While most of Atlanta was reveling last fall in the fanfare surrounding preparations for the 1996 Olympics, the school system’s transportation director was in dire straits. On the worst day in the months leading up to this past summer’s two-week event, John Williams had 45 school bus routes without drivers.
Lured by higher salaries and the excitement of the Games, the district’s drivers had flocked en masse to jobs escorting the thousands of visitors to the city.
But Mr. Williams’ problem was only temporary. When the Games ended, drivers returned to their district jobs, which pay $11 to $16 per hour with full benefits.
In other districts across the country, school transportation officials have raised salaries, guaranteed work hours, and offered signing bonuses in an effort to attract drivers. But low pay, strict licensing and drug-testing requirements, and the problems that arise from escorting as many as 70 children to school make it difficult to attract qualified applicants.
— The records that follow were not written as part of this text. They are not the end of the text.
/-- The applied ceiling: what the three copies of the island's ceiling read as (R15, R8). -/
def State.ceiling (s : State) (o : ONum) : Nat :=
  match s.tmr.find? fun c => c.addr == o.val + 1 with
  | none => s.ceilingOf o
  | some c => c.word ceilingFields

/-- Output pair `p`: 0 to 23 outlets, 24 and 25 sites. -/
def State.pair (s : State) (p : Nat) : OutPair := s.isl.pairs.toList.getD p {}

/-- The state with output pair `p` changed. -/
def State.modPairOut (s : State) (p : Nat) (f : OutPair → OutPair) : State :=
  { s with isl := { s.isl with pairs := vmapi (fun i x => if i = p then f x else x) s.isl.pairs } }

/-- The contactor of the outlet is commanded closed (R115). -/
def State.coil (s : State) (o : ONum) : Bool := (s.isl.pairs.toList.getD o.val {}).on

/-- The outlet is energised: its contactor is commanded closed or its SSWEN is high (R10, R115). -/
def State.energised (s : State) (o : ONum) : Bool := s.coil o || (s.o o).sw.sswen

/-- Some outlet is energised. -/
def State.anyEnergised (s : State) : Bool := outlets.any s.energised

/-- The pilot state the outlet acts on: 0 A to 4 E, 5 F, 6 undetermined (R144). -/
def State.pilotState (s : State) (o : ONum) : Nat :=
  if (s.o o).pilot.treatE then 4 else (s.o o).pilot.accepted.getD 6

/-- State C, or D where VENT permits it (R111). -/
def State.wantsEnergy (s : State) (o : ONum) : Bool :=
  s.pilotState o == 2 || (s.pilotState o == 3 && s.oc o 12 == 1)

/-- Domain `d` is on and supplied (R91 order). -/
def State.domOn (s : State) (d : Nat) : Bool := bit s.pwr.on d

/-- NET is on. -/
def State.netOn (s : State) : Bool := s.domOn 8

/-- Time of the step instants in ms: network time, billing time while NET is off (R271). -/
def State.stepMs (s : State) : Nat := if s.netOn then s.net.sec * 1000 + s.net.ns / 1000000 else s.bill.time

/-- The firmware runs: ST15 reached, APP on, no handover restart, Run or Quiet (R20, R52). -/
def State.fwRuns (s : State) : Bool :=
  s.host.ready && !s.rings.pause && (s.pwr.state == .run || s.pwr.state == .quiet) && !s.pwr.shed && s.domOn 6

/-- Powered: Run or Quiet, the reset of a start included. -/
def State.powered (s : State) : Bool := s.pwr.state == .run || s.pwr.state == .quiet

/-- The host port serves transactions (R52). -/
def State.portServes (s : State) : Bool := s.host.ready && s.powered

/-- A free value, and the state in which the next one is drawn (log entry 8). -/
def State.draw (s : State) : Nat × State := (Config.free s.free, { s with free := s.free + 1 })

/-! ### Half-cycle currents -/

/-- IFS of outlet `o`, the full scale of its current channels, in mA peak (09 R296). -/
def State.ifsMa (s : State) (o : ONum) : Nat :=
  let g := s.met.active.group o.val
  if g.burden = 0 then 0 else 50000 * g.ratio / g.burden

/-- The half-cycle RMS of a channel lies below `x` mA: corrected samples are in units of the full scale over 2^23 (10 R358). Before the
first whole half-cycle no current has been measured. -/
def ChanRun.rmsBelow (r : ChanRun) (ifs x : Nat) : Bool :=
  r.halfN == 0 || decide (r.halfSq * ifs ^ 2 < x ^ 2 * r.halfN * 2 ^ 46)

/-- The half-cycle RMS current of phase `k` (0 to 2 L1 to L3, 3 N) of outlet `o` lies below `x` mA. -/
def State.halfBelow (s : State) (o : ONum) (k x : Nat) : Bool :=
  (s.met.chans.toList.getD (4 * o.val + k) {}).rmsBelow (s.ifsMa o) x

/-- The zero-current condition (R116). -/
def State.zeroCurrent (s : State) (o : ONum) : Bool := (List.range 4).all fun k => s.halfBelow o k 500

/-! ### Effect records -/

/-- R85: the command with this tag and opcode changed persistent state. -/
def State.effect (s : State) (n : PNum) (tag op : Nat) : State :=
  let e := s.store.eff.get n
  let e' : Effects := { count := wrapInc 32 e.count, last := ((tag, op) :: e.last).take 8 }
  { s with store := { s.store with eff := s.store.eff.set n.val e' n.isLt } }

/-! ### Rings -/

/-- Ring pair `n`. -/
def State.pr (s : State) (n : PNum) : Pair := s.rings.pairs.get n

/-- The state with ring pair `n` replaced. -/
def State.setPr (s : State) (n : PNum) (p : Pair) : State :=
  { s with rings := { s.rings with pairs := s.rings.pairs.set n.val p n.isLt } }

/-- The state with ring pair `n` changed. -/
def State.modPr (s : State) (n : PNum) (f : Pair → Pair) : State := s.setPr n (f (s.pr n))

/-- The number of entries in a ring (R69). -/
def ringCount (head tail : Nat) : Nat := (tail + 65536 - head % 65536) % 65536

/-- Depth of the completion ring. -/
def Pair.cqDepth (p : Pair) : Nat := 2 ^ p.cqLog2

/-- Depth of the submission ring. -/
def Pair.sqDepth (p : Pair) : Nat := 2 ^ p.sqLog2

/-- Offset in ring memory of slot `i` of a ring (R67). -/
def slotOff (base depth i : Nat) : Nat := base * 512 + i % depth * 64

/-- Started commands of pair `n` that have not run. -/
def State.startedOn (s : State) (n : PNum) : Nat := (s.started.filter fun c => c.pair == n).length

/-- Tags of the commands of pair `n` that have started or are about to run (R77). -/
def State.tagBusy (s : State) (n : PNum) (tag : Nat) : Bool :=
  ((s.pr n).inflight.any fun x => x.tag == tag) || s.started.any fun c => c.pair == n && c.tag == tag

/-- A command with BULK is in flight on pair `n` (R79, RINGn_STATUS.BULK_BUSY). -/
def State.bulkBusy (s : State) (n : PNum) : Bool :=
  ((s.pr n).inflight.any fun x => x.bulk.isSome) || s.started.any fun c => c.pair == n && c.bulk.isSome

/-- Completion slots that commands in flight have reserved on pair `n` (R74). -/
def State.reserved (s : State) (n : PNum) : Nat := (s.pr n).inflight.length + s.startedOn n

/-- Free completion slots of pair `n`. -/
def State.cqFree (s : State) (n : PNum) : Nat :=
  (s.pr n).cqDepth - ringCount (s.pr n).cqHead (s.pr n).cqTail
In some areas, the competition to entice drivers is stiff. Last month nearly 1,000 of the 50,000 students who take the bus in Chicago were stranded after the first day of school ended because 35 of the district’s 1,900 drivers had not shown up for work. Some of the drivers had been lured away by rival companies with the promise of higher pay and better benefits.
Battling the Shortage
The task of transporting more than 24 million children on roughly 400,000 buses nationwide to school each morning has gotten more challenging in the past few years, according to Karen E. Finkel, the executive director of the National School Transportation Association, which represents private school bus contractors.
“Two years ago there was a wake-up call when universally all across the country it became more difficult finding qualified drivers,” Ms. Finkel said. Tough new state and federal laws requiring background checks, drug testing, and stricter licensing provisions for school bus drivers have made the hiring process more lengthy.
Ben Reyes, the Chicago school system’s chief operating officer, said the crisis there is over, in part because of efforts to speed background checks. School officials now are working their way through a waiting list of 900 applicants.
In other cities, schools are enlisting office staff to cover routes and spending extra on charter buses.
Each morning in Mount Vernon, Ill., outside of Springfield, Bill Beck, the president of a private bus service that has contracted with local schools for more than 50 years, gathers his drivers. The best may see a different route each day in rural and suburban areas, driving wherever they are needed in the 100-mile service area.
“When I got into the bus business we had a lot of farmers, retired truck drivers, factory workers, and housewives looking for part-time work and extra money,” Mr. Beck said. “Now truck drivers are staying out on the road so long they are not wanting to drive around a bunch of kids when they get off. Farmers have second jobs, and most households are now two-income families.”
Mr. Beck has increased salaries, given attendance awards, and recruited drivers in laundermats and churches.
In Missouri, drivers must obtain a commercial license, demonstrate bus safety, and pass a physical exam. A new state law has eased the shortage somewhat by allowing drivers over age 71 to qualify.
But school transportation officials in many districts do not anticipate a change in the situation any time soon. With low unemployment rates and rising school enrollments in many areas of the country, the job is not the one of choice for enough workers.